-- HOW TO COMPLETE THIS TASK --
Return every line of the data exactly as it stands.

★ ★ ★

-- ==== Sys2Proof/Machine/Script.lean ====
section
/-!
DEFINITION. The host-script notation (30_encoding.md R86, R87) and what the host does with the results (45_convert.md R173).
-/

namespace Sys2Proof.Machine

/-- One pixel of a `PIXELS` line. -/
structure PixelBytes where
  r : Byte
  g : Byte
  b : Byte
  a : Byte
deriving DecidableEq, Repr

/-- A line of a host script (30_encoding.md R86, R87). A decimal literal of `GAIN` is `±digits / 10^scale`. -/
inductive ScriptLine where
  /-- `W REG, imm32` -/
  | regWrite (reg : Reg) (imm : Word)
  /-- `R REG` -/
  | regRead (reg : Reg)
  /-- `R REG == imm32` -/
  | regExpect (reg : Reg) (imm : Word)
  /-- `WB S, a, b0 ... bk` -/
  | putBytes (space : Space) (a : Nat) (bytes : List Byte)
  /-- `RB S, a, k` -/
  | getBytes (space : Space) (a k : Nat)
  /-- `CMD m` -/
  | cmd (m : Instr)
  /-- `WAIT` -/
  | wait
  /-- `RUN m` -/
  | run (m : Instr)
  /-- `DIM w, h` -/
  | dim (w h : Word)
  /-- `GAIN f` -/
  | gain (neg : Bool) (digits scale : Nat)
  /-- `CFG d, m, r` -/
  | cfg (d m r : Bool)
  /-- `PIXELS n, (r,g,b,a) ...` -/
  | pixels (n : Nat) (ps : List PixelBytes)
  /-- `CHECK e` -/
  | checkErr (e : BitVec 4)
deriving DecidableEq, Repr

/-- A 32-bit write of a register (30_encoding.md R86). -/
def writeReg (r : Reg) (v : Word) : HostOp := .write (.at .reg r.offset) 4 v

/-- A 32-bit read of a register (30_encoding.md R86). -/
def readReg (r : Reg) (expect : Option Word) : HostOp := .read (.at .reg r.offset) 4 expect

/-- Byte writes at `a`, `a + 1`, and so on (30_encoding.md R86). -/
def byteWrites (space : Space) (a : Nat) : List Byte → List HostOp
  | [] => []
  | b :: bs => .write (.at space a) 1 (b.zeroExtend 32) :: byteWrites space (a + 1) bs

/-- The binary64 pattern of a decimal literal, rounded to nearest even (30_encoding.md R87). -/
def gainLiteral (neg : Bool) (digits scale : Nat) : Option (BitVec 64) :=
  F64.toBits (F64.round neg (F64.unit * digits) (10 ^ scale))

/-- The host's accesses for one line (30_encoding.md R86, R87). Offsets name the space; `HostAddr.bus` reaches the same
place through the base address (log entry 6). -/
def ScriptLine.expand : ScriptLine → List HostOp
  | .regWrite reg imm => [writeReg reg imm]
  | .regRead reg => [readReg reg none]
  | .regExpect reg imm => [readReg reg (some imm)]
  | .putBytes space a bytes => byteWrites space a bytes
  | .getBytes space a k => (List.range k).map fun i => .read (.at space (a + i)) 1 none
  | .cmd m => [writeReg .cmd (encode m)]
  | .wait => [.wait]
  | .run m => [writeReg .cmd (encode m), .wait]
  | .dim w h => [writeReg .width w, writeReg .height h]
  | .gain neg digits scale =>
    match gainLiteral neg digits scale with
    | some b => [writeReg .gainLo (b.extractLsb' 0 32), writeReg .gainHi (b.extractLsb' 32 32)]
    | none => []
  | .cfg d m r => [writeReg .config (0#29 ++ BitVec.ofBool r ++ BitVec.ofBool m ++ BitVec.ofBool d)]
  | .pixels n ps => byteWrites .pix (4 * n) (ps.flatMap fun p => [p.r, p.g, p.b, p.a])
  | .checkErr e => [readReg .status (some (statusWord false true e))]

/-- The machine whose host is about to run a script. -/
def State.withScript (s : State) (lines : List ScriptLine) : State :=
  { s with host := { s.host with script := lines.flatMap ScriptLine.expand } }

/-- The host's choice without an entropy candidate: the RLE stream when RL_LEN < PK_LEN, otherwise the raw bitstream
(45_convert.md R173, informative). -/
def hostSelectsRle (s : State) : Bool := decide ((s.regs.read .rlLen).toNat < (s.regs.read .pkLen).toNat)

end Sys2Proof.Machine
end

★ ★ ★

-- YOUR RESPONSE --
-- ==== Sys2Proof/Machine/Script.lean ====
section
/-!
DEFINITION. The host-script notation (30_encoding.md R86, R87) and what the host does with the results (45_convert.md R173).
-/

namespace Sys2Proof.Machine

/-- One pixel of a `PIXELS` line. -/
structure PixelBytes where
  r : Byte
  g : Byte
  b : Byte
  a : Byte
deriving DecidableEq, Repr

/-- A line of a host script (30_encoding.md R86, R87). A decimal literal of `GAIN` is `±digits / 10^scale`. -/
inductive ScriptLine where
  /-- `W REG, imm32` -/
  | regWrite (reg : Reg) (imm : Word)
  /-- `R REG` -/
  | regRead (reg : Reg)
  /-- `R REG == imm32` -/
  | regExpect (reg : Reg) (imm : Word)
  /-- `WB S, a, b0 ... bk` -/
  | putBytes (space : Space) (a : Nat) (bytes : List Byte)
  /-- `RB S, a, k` -/
  | getBytes (space : Space) (a k : Nat)
  /-- `CMD m` -/
  | cmd (m : Instr)
  /-- `WAIT` -/
  | wait
  /-- `RUN m` -/
  | run (m : Instr)
  /-- `DIM w, h` -/
  | dim (w h : Word)
  /-- `GAIN f` -/
  | gain (neg : Bool) (digits scale : Nat)
  /-- `CFG d, m, r` -/
  | cfg (d m r : Bool)
  /-- `PIXELS n, (r,g,b,a) ...` -/
  | pixels (n : Nat) (ps : List PixelBytes)
  /-- `CHECK e` -/
  | checkErr (e : BitVec 4)
deriving DecidableEq, Repr

/-- A 32-bit write of a register (30_encoding.md R86). -/
def writeReg (r : Reg) (v : Word) : HostOp := .write (.at .reg r.offset) 4 v

/-- A 32-bit read of a register (30_encoding.md R86). -/
def readReg (r : Reg) (expect : Option Word) : HostOp := .read (.at .reg r.offset) 4 expect

/-- Byte writes at `a`, `a + 1`, and so on (30_encoding.md R86). -/
def byteWrites (space : Space) (a : Nat) : List Byte → List HostOp
  | [] => []
  | b :: bs => .write (.at space a) 1 (b.zeroExtend 32) :: byteWrites space (a + 1) bs

/-- The binary64 pattern of a decimal literal, rounded to nearest even (30_encoding.md R87). -/
def gainLiteral (neg : Bool) (digits scale : Nat) : Option (BitVec 64) :=
  F64.toBits (F64.round neg (F64.unit * digits) (10 ^ scale))

/-- The host's accesses for one line (30_encoding.md R86, R87). Offsets name the space; `HostAddr.bus` reaches the same
place through the base address (log entry 6). -/
def ScriptLine.expand : ScriptLine → List HostOp
  | .regWrite reg imm => [writeReg reg imm]
  | .regRead reg => [readReg reg none]
  | .regExpect reg imm => [readReg reg (some imm)]
  | .putBytes space a bytes => byteWrites space a bytes
  | .getBytes space a k => (List.range k).map fun i => .read (.at space (a + i)) 1 none
  | .cmd m => [writeReg .cmd (encode m)]
  | .wait => [.wait]
  | .run m => [writeReg .cmd (encode m), .wait]
  | .dim w h => [writeReg .width w, writeReg .height h]
  | .gain neg digits scale =>
    match gainLiteral neg digits scale with
    | some b => [writeReg .gainLo (b.extractLsb' 0 32), writeReg .gainHi (b.extractLsb' 32 32)]
    | none => []
  | .cfg d m r => [writeReg .config (0#29 ++ BitVec.ofBool r ++ BitVec.ofBool m ++ BitVec.ofBool d)]
  | .pixels n ps => byteWrites .pix (4 * n) (ps.flatMap fun p => [p.r, p.g, p.b, p.a])
  | .checkErr e => [readReg .status (some (statusWord false true e))]

/-- The machine whose host is about to run a script. -/
def State.withScript (s : State) (lines : List ScriptLine) : State :=
  { s with host := { s.host with script := lines.flatMap ScriptLine.expand } }

/-- The host's choice without an entropy candidate: the RLE stream when RL_LEN < PK_LEN, otherwise the raw bitstream
(45_convert.md R173, informative). -/
def hostSelectsRle (s : State) : Bool := decide ((s.regs.read .rlLen).toNat < (s.regs.read .pkLen).toNat)

end Sys2Proof.Machine
end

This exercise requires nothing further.